Anybody have a clue what I should do?
I don't know how encryption is made in .NET AuthCookies, but I can try to answer.
Assuming the encryption occurs in AES CBC-IV mode, with randomly generated IVs, you need to first find out where the IV is.
The code snippet you show cannot work, as you are generating a random IV (which will be incorrect). That being said, even if you get the IV wrong, in CBC mode you will only have the first 16 bytes of your decrypted ciphertext "garbled" and the rest will decrypt properly - you can use this as a test to know if you're doing the rest correctly. In practice when using random IVs, it's very likely that it's prepended to the ciphertext. To check if this correct, you can try to check if len(ciphertext) = len(plaintext) + 16. This would mean that most likely the first 16 bytes are your IV (and therefore it should be removed from the ciphertext before attempting to decrypt it).

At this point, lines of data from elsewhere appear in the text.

-- ==== Sys2Proof/Machine/Tiq.lean ====
section
/-!
DEFINITION. Sys2Proof/Machine/Tiq.lean: the tile instruction queue: scalar returns (R16), pushes (R15, R17, R137), the
head entry, retirement (R21), Reed (R382, R383), and the rows ISSUE, SCALAR_RETURN, ACCESS_COMPLETE and RETIRE.
-/

namespace Sys2Proof.Machine

/-! ## Scalar returns (R16) -/

/-- Registers whose scalar return is pending. -/
def Ctx.pending (c : Ctx) : List Dst :=
  (c.tiq.flatMap fun t => if t.returned then [] else returnsOf t.i).filter fun d => d != .g 0

/-- An instruction that reads or writes one of these registers waits. -/
def Ctx.mustWait (c : Ctx) (ds : List Dst) : Bool := ds.any fun d => c.pending.contains d

/-- The G registers that a tile instruction reads. -/
def gUses (i : Instr) : List (BitVec 5) :=
  match i with
  | .setx f => [f.tb, f.tc]
  | .tseq f | .tld f | .tst f | .tstNfz f | .tldm f | .csld f | .csst f | .atom f | .evsig f | .evwait f | .evquery f
  | .tkshare f => [f.gs, f.tb]
  | .momu f => (upto 8).map fun k => f.gs + BitVec.ofNat 5 k
  | .txchg _ => []
  | i => match fieldsOf i with | some f => [f.gs] | none => []

/-- The A registers that a tile instruction reads. -/
def aUses (i : Instr) : List (BitVec 4) :=
  match i with
  | .map f | .mapred f | .momu f | .tld f | .tst f | .tldg f | .tstg f | .tldm f | .cpy f | .tatom f | .atom f
  | .futrd f | .futwr f | .tklend f | .tkret f | .tksplit f | .tkjoin f | .tkshare f | .tkunshare f | .tkquery f => [f.as]
  | .tstNfz f => [f.as, aIdx f.tc]
  | _ => []

/-- The registers that a TIQ instruction reads or writes. -/
def tiqUses (i : Instr) : List Dst :=
  returnsOf i ++
  match i with
  | .ld _ a _ _ _ | .ldS _ a _ _ _ | .lda _ a _ _ | .pref _ a _ _ _ => [.a a]
  | .st g a _ _ _ => [.g g, .a a]
  | .sta g a _ _ => [.a (aIdx g), .a a]
  | i => (gUses i).map Dst.g ++ (aUses i).map Dst.a

/-! ## The push (R137) -/

/-- The TIQ's capacity (R15). -/
def tiqSize : Nat := 64

/-- The entry an instruction pushes: its operands as they stand. -/
def Ctx.entryOf (c : Ctx) (i : Instr) : TiqEntry :=
  let e : TiqEntry := { i := i, seq := c.nextseq, pc := c.pc, splim := c.splim }
  match i with
  | .ld g a _ _ _ | .ldS g a _ _ _ | .st g a _ _ _ | .lda g a _ _ | .pref g a _ _ _ =>
    { e with aop := c.getA a, g0 := c.getG g }
  | .sta g a _ _ => { e with aop := c.getA a, g0 := c.getG g, aop2 := c.getA (aIdx g) }
  | i =>
    match fieldsOf i with
    | none => e
    | some f =>
      let e := { e with aop := c.getA f.as, g0 := c.getG f.gs, g1 := c.getG f.tb, g2 := c.getG f.tc }
      match i with
      | .momu f => { e with scal := (upto 8).map fun k => (c.getG (f.gs + BitVec.ofNat 5 k)).extractLsb' 0 32 }
      | .tstNfz f => { e with aop2 := c.getA (aIdx f.tc) }
      | _ => e

/-- The state with an entry pushed. -/
def State.push (s : State) (i : Instr) : State :=
  s.mapCtx fun c => { c with tiq := c.tiq ++ [c.entryOf i], nextseq := c.nextseq + 1 }

/-! ## The head entry (R21) -/

/-- What performing the head entry comes to. -/
inductive Head where
  | retired (s : State)
  | stopped (s : State)
  | blocked (s : State)
  | empty

/-- The effect of an entry at the head: a memory or copy row waits while the copies in flight fill the interlock table
(R22, R317), and so meets a stopped one (R247). -/
def State.headEff (s : State) (t : TiqEntry) (e : TiqEntry → State → Eff) : Eff :=
  if s.ctx.tableFull t.i then afterCopies (fun c => c.stop.isSome) s (.block {} s) else e t s
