-- ==== Sys2Proof/Machine/Core.lean ====
section
/-!
DEFINITION. Sys2Proof/Machine/Core.lean: the machine as the host reads it.
-/

def Sys2Proof.core : Host.Core :=
  { State := Sys2Proof.Machine.State, Fault := Sys2Proof.Machine.Fault, Refusal := Sys2Proof.Machine.Refusal,
    step := Sys2Proof.Machine.step, reset := Sys2Proof.Machine.State.reset }
end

Also on your code snippet, it seems you are using the key as an ascii-string, whereas it should be a byte array. Try:
define('ASP_DECRYPT_KEY',hex2bin('0BC95D748C57F6162519C165E0C5DEB69EA1145676F453AB93DA9645B067DFB8'));
Also, this seems to be a 32 byte key, so you need to use AES-256. I don't know how the authcookie looks like, but if it's base64 encoded, you also need to decode it first obviously.
Hope this helps!
Note: I don't recomment doing this for important production code, however - because there are many things that can go wrong if you try to implement even your own decryption routine as you are doing here. In particular, I would guess there should be a MAC tag somewhere that you have to check before attempting decryption, but there are many other things that can go wrong implementing your own crypto.

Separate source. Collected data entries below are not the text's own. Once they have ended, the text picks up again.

-- ==== Sys2Proof/Certificates/Slice0/Obligations.lean ====
section
/-!
DEFINITION. Sys2Proof/Certificates/Slice0/Obligations.lean: the statements for the provers. Each says what the rules of
spec/ it names give; where it rests on a choice of the model, its text names the entry of notes/assumptions/.
-/

open Sys2Proof Sys2Proof.Machine Sys2Proof.Safety

/-- Integer arithmetic of opcode 0x01. R139 with R71, and the frame of R136. -/
def Obligations.IntegerOperations : Prop :=
  (∀ (s : State) (d a b : BitVec 5) (x y : GWord), NoReturn s [.g d, .g a, .g b] → s.ctx.getG a = x → s.ctx.getG b = y →
      PutsG (exec (.add d a b) s) s d (BitVec.ofNat 64 (x.toNat + y.toNat)) 1
      ∧ PutsG (exec (.sub d a b) s) s d (BitVec.ofInt 64 (x.toInt - y.toInt)) 1
      ∧ PutsG (exec (.mul d a b) s) s d (BitVec.ofNat 64 (x.toNat * y.toNat)) 1
      ∧ (∃ v, PutsG (exec (.mulh d a b) s) s d v 1 ∧ v.toInt = x.toInt * y.toInt / 2 ^ 64)
      ∧ (∃ v, PutsG (exec (.mulhn d a b) s) s d v 1 ∧ v.toNat = x.toNat * y.toNat / 2 ^ 64)
      ∧ PutsG (exec (.div d a b) s) s d (if y = 0 then -1 else BitVec.ofInt 64 (x.toInt.tdiv y.toInt)) 1
      ∧ PutsG (exec (.divn d a b) s) s d (if y = 0 then -1 else x / y) 1
      ∧ PutsG (exec (.rem d a b) s) s d (if y = 0 then x else BitVec.ofInt 64 (x.toInt.tmod y.toInt)) 1
      ∧ PutsG (exec (.remn d a b) s) s d (if y = 0 then x else x % y) 1
      ∧ PutsG (exec (.and d a b) s) s d (x &&& y) 1
      ∧ PutsG (exec (.or d a b) s) s d (x ||| y) 1
      ∧ PutsG (exec (.xor d a b) s) s d (x ^^^ y) 1
      ∧ PutsG (exec (.andn d a b) s) s d (x &&& ~~~y) 1
      ∧ PutsG (exec (.sll d a b) s) s d (x <<< (y.toNat % 64)) 1
      ∧ PutsG (exec (.srl d a b) s) s d (x >>> (y.toNat % 64)) 1
      ∧ PutsG (exec (.sra d a b) s) s d (BitVec.ofInt 64 (x.toInt / 2 ^ (y.toNat % 64))) 1
      ∧ PutsG (exec (.min d a b) s) s d (if x.slt y then x else y) 1
      ∧ PutsG (exec (.max d a b) s) s d (if x.slt y then y else x) 1
      ∧ PutsG (exec (.minn d a b) s) s d (if x.ult y then x else y) 1
      ∧ PutsG (exec (.maxn d a b) s) s d (if x.ult y then y else x) 1)
  ∧ (∀ (s : State) (d a : BitVec 5) (x : GWord), NoReturn s [.g d, .g a] → s.ctx.getG a = x →
      (∃ n ≤ 64, PutsG (exec (.clz d a) s) s d (BitVec.ofNat 64 n) 1
        ∧ (∀ i < n, x.getLsbD (63 - i) = false) ∧ (n < 64 → x.getLsbD (63 - n) = true))
      ∧ (∃ n ≤ 64, PutsG (exec (.ctz d a) s) s d (BitVec.ofNat 64 n) 1
        ∧ (∀ i < n, x.getLsbD i = false) ∧ (n < 64 → x.getLsbD n = true))
      ∧ PutsG (exec (.popc d a) s) s d (BitVec.ofNat 64 ((List.range 64).countP x.getLsbD)) 1
      ∧ PutsG (exec (.sext8 d a) s) s d ((x.setWidth 8).signExtend 64) 1
      ∧ PutsG (exec (.sext16 d a) s) s d ((x.setWidth 16).signExtend 64) 1
      ∧ PutsG (exec (.sext32 d a) s) s d ((x.setWidth 32).signExtend 64) 1)
  ∧ (∀ (sys : Bool) (w0 w1 : Word), w0.getLsbD 0 = false → w0.opcode = 0x01 → 26 ≤ (w0.extractLsb' 23 9).toNat →
      decodeUnit sys none w0 w1 = .err ⟨.illegalOp, 3⟩)

/-- Immediate forms, li and lui. R140 for the immediates that do not trap, R141 whole, R120. -/
def Obligations.ImmediateOperations : Prop :=
  (∀ (s : State) (d a : BitVec 5) (i : BitVec 14) (p : Pfx) (x m : GWord) (n : Nat), NoReturn s [.g d, .g a] →
      s.ctx.getG a = x → n = (if p.isSome then 2 else 1) →
      m = (match p with | none => i.signExtend 64 | some q => (q ++ i).signExtend 64) →
      PutsG (exec (.addi d a i p) s) s d (x + m) n
      ∧ PutsG (exec (.andi d a i p) s) s d (x &&& m) n
      ∧ PutsG (exec (.ori d a i p) s) s d (x ||| m) n
      ∧ PutsG (exec (.xori d a i p) s) s d (x ^^^ m) n
      ∧ (m.toNat < 64 →
        PutsG (exec (.slli d a i p) s) s d (x <<< m.toNat) n
        ∧ PutsG (exec (.srli d a i p) s) s d (x >>> m.toNat) n
        ∧ PutsG (exec (.srai d a i p) s) s d (BitVec.ofInt 64 (x.toInt / 2 ^ m.toNat)) n))
  ∧ (∀ (s : State) (d : BitVec 5) (i : BitVec 19) (q : BitVec 30), NoReturn s [.g d] →
      PutsG (exec (.li d i none) s) s d (i.signExtend 64) 1
      ∧ PutsG (exec (.li d i (some q)) s) s d ((q ++ i).signExtend 64) 2
      ∧ PutsG (exec (.lui d i none) s) s d ((i.setWidth 64 <<< 45) ||| (s.ctx.getG d &&& (2 ^ 45 - 1))) 1
      ∧ PutsG (exec (.lui d i (some q)) s) s d (((q ++ i).setWidth 64 <<< 15) ||| (s.ctx.getG d &&& (2 ^ 15 - 1))) 2)
  ∧ (∀ (s : State) (d : BitVec 5) (i : BitVec 19) (x : Pfx), Dst.g d ∈ s.ctx.pending → exec (.lui d i x) s = .next s)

I understand this may not have been possible for the OP but for other people heading down this route here is a simple alternative.

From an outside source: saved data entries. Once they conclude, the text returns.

-- ==== Sys2Proof/Laws/Control.lean ====
section
/-!
SUPPORT. Sys2Proof/Laws/Control.lean: what the shared operations of the control unit do, once each: an instruction that
puts a value in a register, its wait for a scalar return, and its frame.
-/

namespace Sys2Proof.Laws

open Sys2Proof.Machine Sys2Proof.Safety

/-! ## Register files -/

theorem getG_zero (c : Ctx) : c.getG 0 = 0 := by simp [Ctx.getG]

theorem getG_setG (c : Ctx) (d r : BitVec 5) (v : GWord) :
    (c.setG d v).getG r = if r = 0 then 0 else if r = d then v else c.getG r := by
  unfold Ctx.setG Ctx.getG
  by_cases hr : r = 0
  · rw [if_pos hr, if_pos hr]
  · by_cases h : r = d
    · subst h; simp only [if_neg hr, Vector.getElem_set_self, ite_true]
    · have : d.toNat ≠ r.toNat := fun e => h (BitVec.eq_of_toNat_eq e.symm)
      by_cases hd : d = 0
      · simp only [if_neg hr, if_pos hd, if_neg h]
      · simp only [if_neg hr, if_neg hd, if_neg h, Vector.getElem_set_ne _ _ this]

theorem getP_setP (c : Ctx) (d r : BitVec 3) (v : Bool) :
    (c.setP d v).getP r = if r = 0 then true else if r = d then v else c.getP r := by
  unfold Ctx.setP Ctx.getP
  by_cases hr : r = 0
  · subst hr; rfl
  · have hb : (r == 0) = false := by simpa using hr
    by_cases h : r = d
    · subst h; simp only [if_neg hr, hb, Bool.false_or, Vector.getElem_set_self, ite_true]
    · have : d.toNat ≠ r.toNat := fun e => h (BitVec.eq_of_toNat_eq e.symm)
      by_cases hd : d = 0
      · simp only [if_neg hr, if_pos hd, if_neg h]
      · simp only [if_neg hr, if_neg hd, if_neg h, Vector.getElem_set_ne _ _ this]

theorem getA_setA (c : Ctx) (d r : BitVec 4) (v : Addr) :
    (c.setA d v).getA r = if r = d then v else c.getA r := by
  unfold Ctx.setA Ctx.getA
  by_cases h : r = d
  · subst h; simp
  · have : d.toNat ≠ r.toNat := fun e => h (BitVec.eq_of_toNat_eq e.symm)
    simp [h, this]

/-! ## The wait for scalar returns (R16) -/

theorem mustWait_false {s : State} {ds : List Dst} : s.ctx.mustWait ds = false ↔ NoReturn s ds := by
  simp [Ctx.mustWait, NoReturn, List.any_eq_false]

/-- With no pending return among its registers a control instruction acts. -/
theorem ctlStep_acts {s : State} {ds : List Dst} (h : NoReturn s ds) (t : State) : ctlStep s ds t = .next t := by
  simp [ctlStep, mustWait_false.2 h]

/-- Otherwise nothing happens: the instruction is tried again at the next step. -/
theorem ctlStep_waits {s : State} {ds : List Dst} (h : ¬ NoReturn s ds) (t : State) : ctlStep s ds t = .next s := by
  have : s.ctx.mustWait ds = true := by
    cases h' : s.ctx.mustWait ds
    · exact absurd (mustWait_false.1 h') h
    · rfl
  simp [ctlStep, this]

/-! ## Instructions that write one register -/

theorem setG_eq (c : Ctx) (d : BitVec 5) (v : GWord) : c.setG d v = { c with g := (c.setG d v).g } := by
  unfold Ctx.setG; split <;> rfl

theorem setP_eq (c : Ctx) (d : BitVec 3) (v : Bool) : c.setP d v = { c with p := (c.setP d v).p } := by
  unfold Ctx.setP; split <;> rfl

theorem setG_retd (c : Ctx) (d : BitVec 5) (v : GWord) : (c.setG d v).retd = c.retd := by rw [setG_eq]
theorem setG_pc (c : Ctx) (d : BitVec 5) (v : GWord) : (c.setG d v).pc = c.pc := by rw [setG_eq]
theorem setG_fcsr (c : Ctx) (d : BitVec 5) (v : GWord) : (c.setG d v).fcsr = c.fcsr := by rw [setG_eq]
theorem setP_retd (c : Ctx) (d : BitVec 3) (v : Bool) : (c.setP d v).retd = c.retd := by rw [setP_eq]
theorem setP_pc (c : Ctx) (d : BitVec 3) (v : Bool) : (c.setP d v).pc = c.pc := by rw [setP_eq]
theorem setP_fcsr (c : Ctx) (d : BitVec 3) (v : Bool) : (c.setP d v).fcsr = c.fcsr := by rw [setP_eq]

theorem aluStep_puts {s : State} {d : BitVec 5} {srcs : List (BitVec 5)} (h : NoReturn s ((d :: srcs).map Dst.g))
    (words : Nat) (v : GWord) : PutsG (aluStep d srcs words v s) s d v words := by
  refine ⟨_, ctlStep_acts h _, ?_, ?_, fun _ => rfl⟩
  · intro r; exact getG_setG s.ctx d r v
  · show State.mapCtx s _ = _
    by_cases hd : d = 0
    · subst hd; rfl
    · simp only [State.mapCtx, Ctx.setG, if_neg hd]; rfl

theorem cmpStep_puts {s : State} {d : BitVec 5} {srcs : List (BitVec 5)} (h : NoReturn s (srcs.map Dst.g))
    (words : Nat) (v : Bool) : PutsP (cmpStep d srcs words v s) s (pIdx d) v words := by
  refine ⟨_, ctlStep_acts h _, ?_, ?_, fun _ => rfl⟩
  · intro r; exact getP_setP s.ctx (pIdx d) r v
  · show State.mapCtx s _ = _
    by_cases hd : pIdx d = 0
    · simp only [State.mapCtx, Ctx.setP, if_pos hd]; rfl
    · simp only [State.mapCtx, Ctx.setP, if_neg hd]; rfl

theorem floatStep_puts {s : State} {d : BitVec 5} {srcs : List (BitVec 5)} (h : NoReturn s ((d :: srcs).map Dst.g))
    (r : Res) : PutsF (floatStep d srcs r s) s d r 1 := by
  refine ⟨_, ctlStep_acts h _, ?_, ?_, fun _ => rfl⟩
  · intro k; exact getG_setG s.ctx d k (BitVec.ofNat 64 r.1)
  · show State.mapCtx s _ = _
    by_cases hd : d = 0
    · subst hd; rfl
    · simp only [State.mapCtx, Ctx.setG, if_neg hd]; rfl

theorem addrStep_puts {s : State} {d : BitVec 4} {regs : List Dst} (h : NoReturn s (.a d :: regs))
    (words : Nat) (v : Addr) (hb : s.ctx.stackBad d v = false) : PutsA (addrStep d regs words v s) s d v words := by
  refine ⟨s.mapCtx fun c => (c.setA d v).advance words, ?_, ?_, ?_, fun _ => rfl⟩
  · simp only [addrStep, hb]
    exact ctlStep_acts h _
  · intro r; exact getA_setA s.ctx d r v
  · rfl

/-- A trap of the control unit with nothing older in the TIQ. -/
theorem trapCtl_empty {s : State} (h : s.ctx.tiq = []) (i : Info) (pc : Addr) : s.trapCtl i pc = s.ctlTrap i pc := by
  simp [State.trapCtl, h]

theorem addrStep_stack {s : State} {d : BitVec 4} {regs : List Dst} (h : NoReturn s (.a d :: regs))
    (words : Nat) (v : Addr) (hb : s.ctx.stackBad d v = true) :
    addrStep d regs words v s = .next (s.trapCtl { cause := .stackLimit } s.ctx.pc) := by
  simp only [addrStep, hb]
  exact ctlStep_acts h _

end Sys2Proof.Laws
end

Create a .net web service with a method like:
public FormsAuthenticationTicket DecryptFormsAuthCookie(string ticket)
{
return FormsAuthentication.Decrypt(ticket);
}
Pass cookie to web service from PHP:
$authCookie = $_COOKIE['.ASPXAUTH'];
$soapClient = new SoapClient("http://localhost/Service1.svc?wsdl");
$params= array(
"ticket" => $authCookie
);
$result = $soapClient->DecryptFormsAuthCookie($params);
I know what a pain is to decrypt in PHP something encrypted in .NET and vice versa.
I had to end up coding myself the Rijndael algorithm ( translated it from another language ).
Here is the link to the source code of the algorithm: http://pastebin.com/EnCJBLSY
At the end of the source code there is some usage example.
But on .NET, you should use zero padding when encrypting. Also test it with ECB mode, I'm not sure if CBC works.
Good luck and hope it helps
edit: the algorithm returns the hexadecimal string when encrypts, and also expects hexadecimal string when decrypting.